About 2500 years ago, an apparatus of
stringed beads called the abacus was created to substitute for
reliance on human memory when adding and subtracting.
It is still used in parts of East Asia today.
In 1617, John Napier, the Scottish mathematician who
developed logarithms, invented an instrument of square “bones”
on a set of rods that gave users the ability to multiply numbers.
Napier’s Bones was used widely in Europe into the
mid-twentieth century.
The seventeenth century saw three
mathematicians each invent a machine for performing mathematical
computations. In 1623, Wilhelm Schickard of Germany constructed the first
adding machine, the Calculating Clock, which used dented wheels to
add or subtract up to six figures.
It did not become well known because the model was
destroyed in a fire, and Schickard died of Bubonic Plague in 1630.

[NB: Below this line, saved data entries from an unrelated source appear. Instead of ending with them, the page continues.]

/-- R98 lets the instruction issue. -/
def Effect.clear (e : Effect) (t : Tile) : Bool := t.clearOf e.readRange e.writeRange

/-- Some unit of vector-buffer spans is marked. -/
def Tile.vmarked (t : Tile) (spans : List (Nat × Nat)) : Bool :=
  spans.any (fun g => (unitsOf g.1 g.2).any (fun u => Tab.get false t.vbufMarks u))

/-- The instruction reads a marked unit (R392). -/
def Effect.readsMarked (e : Effect) (t : Tile) : Bool := e.extra || t.markedSegs e.reads || t.vmarked e.vreads

/-- The tile after the effect, with its marks (R392) (log 40, DEDUCED). -/
def Effect.marked (e : Effect) (m : Bool) : Tile :=
  let t := e.mark m (e.tile.markSegs e.writes m)
  { t with vbufMarks := e.vwrites.foldl (fun k g => markSpan k g.1 g.2 m) t.vbufMarks }

/-- The counters of `TILE_VSTAT` (R168, R169). -/
def State.vstat (s : State) (t sats smx zr : Nat) : State :=
  ((s.bump Fld.tileVstatSats t sats).bump Fld.tileVstatSmxFlagged t smx).bump Fld.tileVstatZeroRms t zr

/-- An instruction runs with its effect: a failed check commits nothing (R386); R98 may hold it; otherwise its results are written
and its operation is in flight until it completes (log 36, DEDUCED). -/
def State.runEffect (s : State) (t p : Nat) (tl : Tile) (i : Insn) (chk : Check) (e : Effect) : State :=
  if chk.failed then s.checkFailed t p chk false
  else if !e.clear tl then s
  else
    let m := e.readsMarked tl
    let s := (s.setTile p (e.marked m)).engineAccess t p tl e.reads e.writes
    let s := match tl.part with
      | some q => s.consumed q.item m
      | none => s
    (s.vstat t e.sats e.smxFlagged e.zeroRms).issueOp t p
      { (tl.mkOp i 0 e.readRange e.writeRange e.occ e.lat) with done := true, marked := m }

/-- A path instruction of an opcode. -/
def pathInsn (t opc : Nat) (chk : Check) (s : State) (f : Tile → Insn → Effect) : Out State :=
  onInsn t opc s fun p tl i => s.runEffect t p tl i chk (f tl i)

/-! ## Operands (R140, R141, R143) -/

/-- The vector-buffer address of an operand: buffers 0-3 end to end. -/
def Tile.vaddr (t : Tile) (o : Word64) : Nat := (rawEa t.loops o).toNat % 131072

/-- `n` FP32 codes from a vector-buffer address. -/
def Tile.vread (t : Tile) (a n : Nat) : List Word32 :=
  (List.range n).map (fun k => BitVec.ofNat 32 (Mem.readNat t.vbuf (a + 4 * k) 4))

/-- FP32 codes written from a vector-buffer address; an element `none` keeps its old value. -/
def Tile.vput (t : Tile) (a : Nat) : List (Option Word32) → Tile
  | [] => t
  | none :: r => Tile.vput t (a + 4) r
  | some w :: r => Tile.vput { t with vbuf := Mem.writeNat t.vbuf a 4 w.toNat } (a + 4) r

/-- The runs of written elements of `w` bytes. -/
def runs (w a : Nat) : List Bool → List (Nat × Nat)
  | [] => []
  | false :: r => runs w (a + w) r
  | true :: r =>
    match runs w (a + w) r with
    | (b, n) :: q => if b = a + w then (a, n + w) :: q else (a, w) :: (b, n) :: q
    | [] => [(a, w)]

/-- N (R143): the count field, or the parameter word it names. -/
def State.vcount (s : State) (tl : Tile) (i : Insn) : Nat :=
  if i.argBit 14 then s.paramWord tl (i.arg 0 14) else i.arg 0 14 + 1

/-- A mask register. -/
def Tile.maskReg (t : Tile) (m : Nat) : BitVec 8192 := Tab.get (BitVec.allOnes 8192) t.masks m

/-- A mask register replaced. -/
def Tile.setMask (t : Tile) (m : Nat) (v : BitVec 8192) : Tile := { t with masks := Tab.set (BitVec.allOnes 8192) t.masks m v }

/-- The predicate of the elements below n under `MASK_EN` and `MREG` (R146). -/
def Tile.actives (t : Tile) (i : Insn) (n : Nat) : List Bool :=
  if i.argBit 19 then (let m := t.maskReg (i.arg 16 3); (List.range n).map m.getLsbD) else List.replicate n true

/-- The mark of the predicate register, when it is read: no bit of it is below N = 0 (R146). -/
def Tile.predMark (t : Tile) (i : Insn) (n : Nat) : Bool := n != 0 && i.argBit 19 && Tab.get false t.maskMarks (i.arg 16 3)

/-- `MZERO`. -/
def Insn.mzero (i : Insn) : Bool := i.argBit 20
/-- `MDST`. -/
def Insn.mdst (i : Insn) : Nat := i.arg 25 3

/-- The mark of a mask register that an instruction writes; `whole`: every bit of it. -/
def maskMark (m : Nat) (whole : Bool) (mk : Bool) (t : Tile) : Tile :=
  if mk || whole then { t with maskMarks := Tab.set false t.maskMarks m mk } else t

/-- The second source: one broadcast element or n elements, with its span (R143). -/
def Tile.second (t : Tile) (i : Insn) (n : Nat) : List Word32 × (Nat × Nat) :=
  let a := t.vaddr i.opd2
  if i.argBit 15 then (List.replicate n ((t.vread a 1).getD 0 0), (a, if n = 0 then 0 else 4)) else (t.vread a n, (a, 4 * n))

/-! ## Lanes (R146, R148, R149) -/

/-- The written elements of a lane instruction and its saturations: an active element takes its result, a predicated one +0 with `MZERO`
and its old value without. -/
def laneResults (act : List Bool) (mz : Bool) (rs : List (Word32 × Bool)) : List (Option Word32) × Nat :=
  let xs := List.zipWith (fun a r => (a, r)) act rs
  (xs.map (fun x => if x.1 then some x.2.1 else if mz then some 0 else none),
   (xs.filter (fun x => x.1 && x.2.2)).length)

/-- FP32 of a value, with its saturation. -/
def f32Sat (v : Val) : Word32 × Bool := let r := Fmt.fp32.encode v; (BitVec.ofNat 32 r.1, r.2)

/-- The steps of a lane instruction: source operands in one buffer cost a step each (R151). -/
def laneSteps (n : Nat) (srcs : List Nat) : Nat :=
  ceilDiv n 64 * ((List.range 4).map (fun b => (srcs.filter (fun a => a / 32768 == b)).length)).foldl max 1

/-- The effect of an instruction whose destination is vector elements: the values, the buffers read. -/
def Tile.laneEffect (t : Tile) (i : Insn) (act : List Bool) (rs : List (Word32 × Bool)) (vreads : List (Nat × Nat))
    (srcs : List Nat) (lat : Nat) : Effect :=
  let r := laneResults act i.mzero rs
  let a := t.vaddr i.opd0
  { tile := t.vput a r.1, vreads := vreads, vwrites := runs 4 a (r.1.map Option.isSome), extra := t.predMark i act.length, sats := r.2,
    occ := laneSteps act.length srcs, lat := lat }

/-- An instruction of no element: it takes one issue step (R146). -/
def Tile.idle (t : Tile) : Effect := { tile := t, occ := 1, lat := 0 }

/-- A lane instruction of one source. -/
def unary (t opc : Nat) (chk : Check) (s : State) (f : Word32 → Word32 × Bool) : Out State :=
  pathInsn t opc chk s fun tl i =>
    let n := s.vcount tl i
    let a := tl.vaddr i.opd1
    tl.laneEffect i (tl.actives i n) ((tl.vread a n).map f) [(a, 4 * n)] [a] 4

/-- A lane instruction of two sources (log 213, DESIGN CHOICE). -/
def binary (t opc : Nat) (chk : Check) (s : State) (f : Word32 → Word32 → Word32 × Bool) : Out State :=
  pathInsn t opc chk s fun tl i =>
    let n := s.vcount tl i
    let a := tl.vaddr i.opd1
    let b := tl.second i n
    tl.laneEffect i (tl.actives i n) (List.zipWith f (tl.vread a n) b.1) [(a, 4 * n), b.2]
      (if i.argBit 15 then [a] else [a, b.2.1]) 4

/-- The canonical NaN of FP32 (R118). -/
def f32Nan : Word32 := 0x7FC00000

/-- A code that is moved and not computed with: a NaN becomes the canonical one (R118: no payload is ever propagated) (log 173, DEDUCED). -/
def quiet (w : Word32) : Word32 := if ofF32 w == .nan then f32Nan else w

/-- Only the sign changes; a NaN result is canonical (R149). -/
def signOp (f : Word32 → Word32) (w : Word32) : Word32 × Bool := (if ofF32 w == .nan then f32Nan else f w, false)

/-- `VMAX` (R149): −0 orders below +0, and a NaN operand gives the canonical NaN. -/
def vmaxOp (a b : Word32) : Word32 × Bool :=
  if ofF32 a == .nan || ofF32 b == .nan then (f32Nan, false)
  else if Val.lt (ofF32 a) (ofF32 b) then (b, false)
  else if Val.lt (ofF32 b) (ofF32 a) then (a, false)
  else (if a.msb then b else a, false)

/-- `VMIN` (R149). -/
def vminOp (a b : Word32) : Word32 × Bool :=
  if ofF32 a == .nan || ofF32 b == .nan then (f32Nan, false)
  else if Val.lt (ofF32 a) (ofF32 b) then (a, false)
  else if Val.lt (ofF32 b) (ofF32 a) then (b, false)
  else (if a.msb then a else b, false)

/-- `VMOV` (R144): d = a. -/
def execVmov (t : Nat) (chk : Check) (s : State) : Out State :=
  onStore t chk s fun chk s => unary t 0x42 chk s (fun a => (quiet a, false))
/-- `VNEG` (R149). -/
def execVneg (t : Nat) (chk : Check) (s : State) : Out State :=
  onStore t chk s fun chk s => unary t 0x4E chk s (signOp (fun w => w ^^^ 0x80000000))
/-- `VABS` (R149). -/
def execVabs (t : Nat) (chk : Check) (s : State) : Out State :=
  onStore t chk s fun chk s => unary t 0x4F chk s (signOp (fun w => w &&& 0x7FFFFFFF))
/-- `VADD` (R149). -/
def execVadd (t : Nat) (chk : Check) (s : State) : Out State :=
  onStore t chk s fun chk s =>
  binary t 0x48 chk s (fun a b => f32Sat (Val.add (ofF32 a) (ofF32 b)))
/-- `VSUB` (R149). -/
def execVsub (t : Nat) (chk : Check) (s : State) : Out State :=
  onStore t chk s fun chk s =>
  binary t 0x49 chk s (fun a b => f32Sat (Val.add (ofF32 a) (ofF32 b).neg))
/-- `VMUL` (R149). -/
def execVmul (t : Nat) (chk : Check) (s : State) : Out State :=
  onStore t chk s fun chk s =>
  binary t 0x4A chk s (fun a b => f32Sat (Val.mul (ofF32 a) (ofF32 b)))
/-- `VMAX` (R149). -/
def execVmax (t : Nat) (chk : Check) (s : State) : Out State :=
  onStore t chk s fun chk s => binary t 0x4C chk s vmaxOp
/-- `VMIN` (R149). -/
def execVmin (t : Nat) (chk : Check) (s : State) : Out State :=
  onStore t chk s fun chk s => binary t 0x4D chk s vminOp

/-- `VFMA` (R149, R151): d = a × b + d with one rounding. -/
def execVfma (t : Nat) (chk : Check) (s : State) : Out State :=
  onStore t chk s fun chk s =>
  pathInsn t 0x4B chk s fun tl i =>
    let n := s.vcount tl i
    let a := tl.vaddr i.opd1
    let d := tl.vaddr i.opd0
    let b := tl.second i n
    let rs := List.zipWith (fun ab dv => f32Sat (Val.add (Val.mul (ofF32 ab.1) (ofF32 ab.2)) (ofF32 dv)))
      (List.zip (tl.vread a n) b.1) (tl.vread d n)
    tl.laneEffect i (tl.actives i n) rs [(a, 4 * n), b.2, (d, 4 * n)] (if i.argBit 15 then [a, d] else [a, b.2.1, d]) 4

/-- `VIOTA` (R145): d = i + s for one scalar s. -/
def execViota (t : Nat) (chk : Check) (s : State) : Out State :=
  onStore t chk s fun chk s =>
  pathInsn t 0x45 chk s fun tl i =>
    let n := s.vcount tl i
    let a := tl.vaddr i.opd2
    if n = 0 then tl.idle else
    let sc := ofF32 ((tl.vread a 1).getD 0 0)
    tl.laneEffect i (tl.actives i n) ((List.range n).map (fun k => f32Sat (Val.add (.fin false k 0) sc))) [(a, 4)] [] 4

/-- The condition of `VCMP` (R144, R149). -/
def cmpCond (c : Nat) (a b : Word32) : Bool :=
  let x := ofF32 a
  let y := ofF32 b
  if x == .nan || y == .nan then c == 1
  else match c with
    | 0 => Val.eq x y
    | 1 => !Val.eq x y
    | 2 => Val.lt x y
    | 3 => !Val.lt y x
    | 4 => Val.lt y x
    | _ => !Val.lt x y

/-- A mask register with its low bits replaced where a value is given. -/
def maskPut (old : BitVec 8192) (bits : List (Option Bool)) : BitVec 8192 :=
  (bits.foldl (fun (acc : BitVec 8192 × Nat) b =>
    (match b with
     | some true => acc.1 ||| (1#8192 <<< acc.2)
     | some false => acc.1 &&& ~~~(1#8192 <<< acc.2)
     | none => acc.1, acc.2 + 1)) (old, 0)).1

In 1643, Blaise Pascal of France built an adding machine
with notched dials in a rectangular box to help his father, a tax
collector, compute long series of numbers.
The Pascaline garnered quite a bit of attention, but less
than 15 were purchased because it was too expensive and difficult
to use. In 1674,
Gottfried von Leibniz, co-developer of differential calculus,
adapted the principles of a pedometer (step-counting device) to a
machine that could add, subtract, multiply, and divide.
The key parts of his Stepped Reckoner included a cylinder
with teeth, wheels, and a crank.
Only two prototypes were made.
Several other inventors built calculating machines in the
eighteenth century, but the instrument remained primarily a
novelty until the nineteenth century.
In 1820, Charles Xavier Thomas de Colmar
of
France invented the first practical calculator, based on
Leibniz’s principles, which performed the four basic functions
of addition, subtraction, multiplication, and division.
Nearly 1500 Thomas Arithmometers were sold over the next
110 years. An item
in Harper’s Weekly “Notes on the
Arts and Sciences” column of February 14, 1857, reported that
Thomas had recently made improvements to his calculating machine.
The piece discussed the complicated computations the device
could perform and praised its ease of use.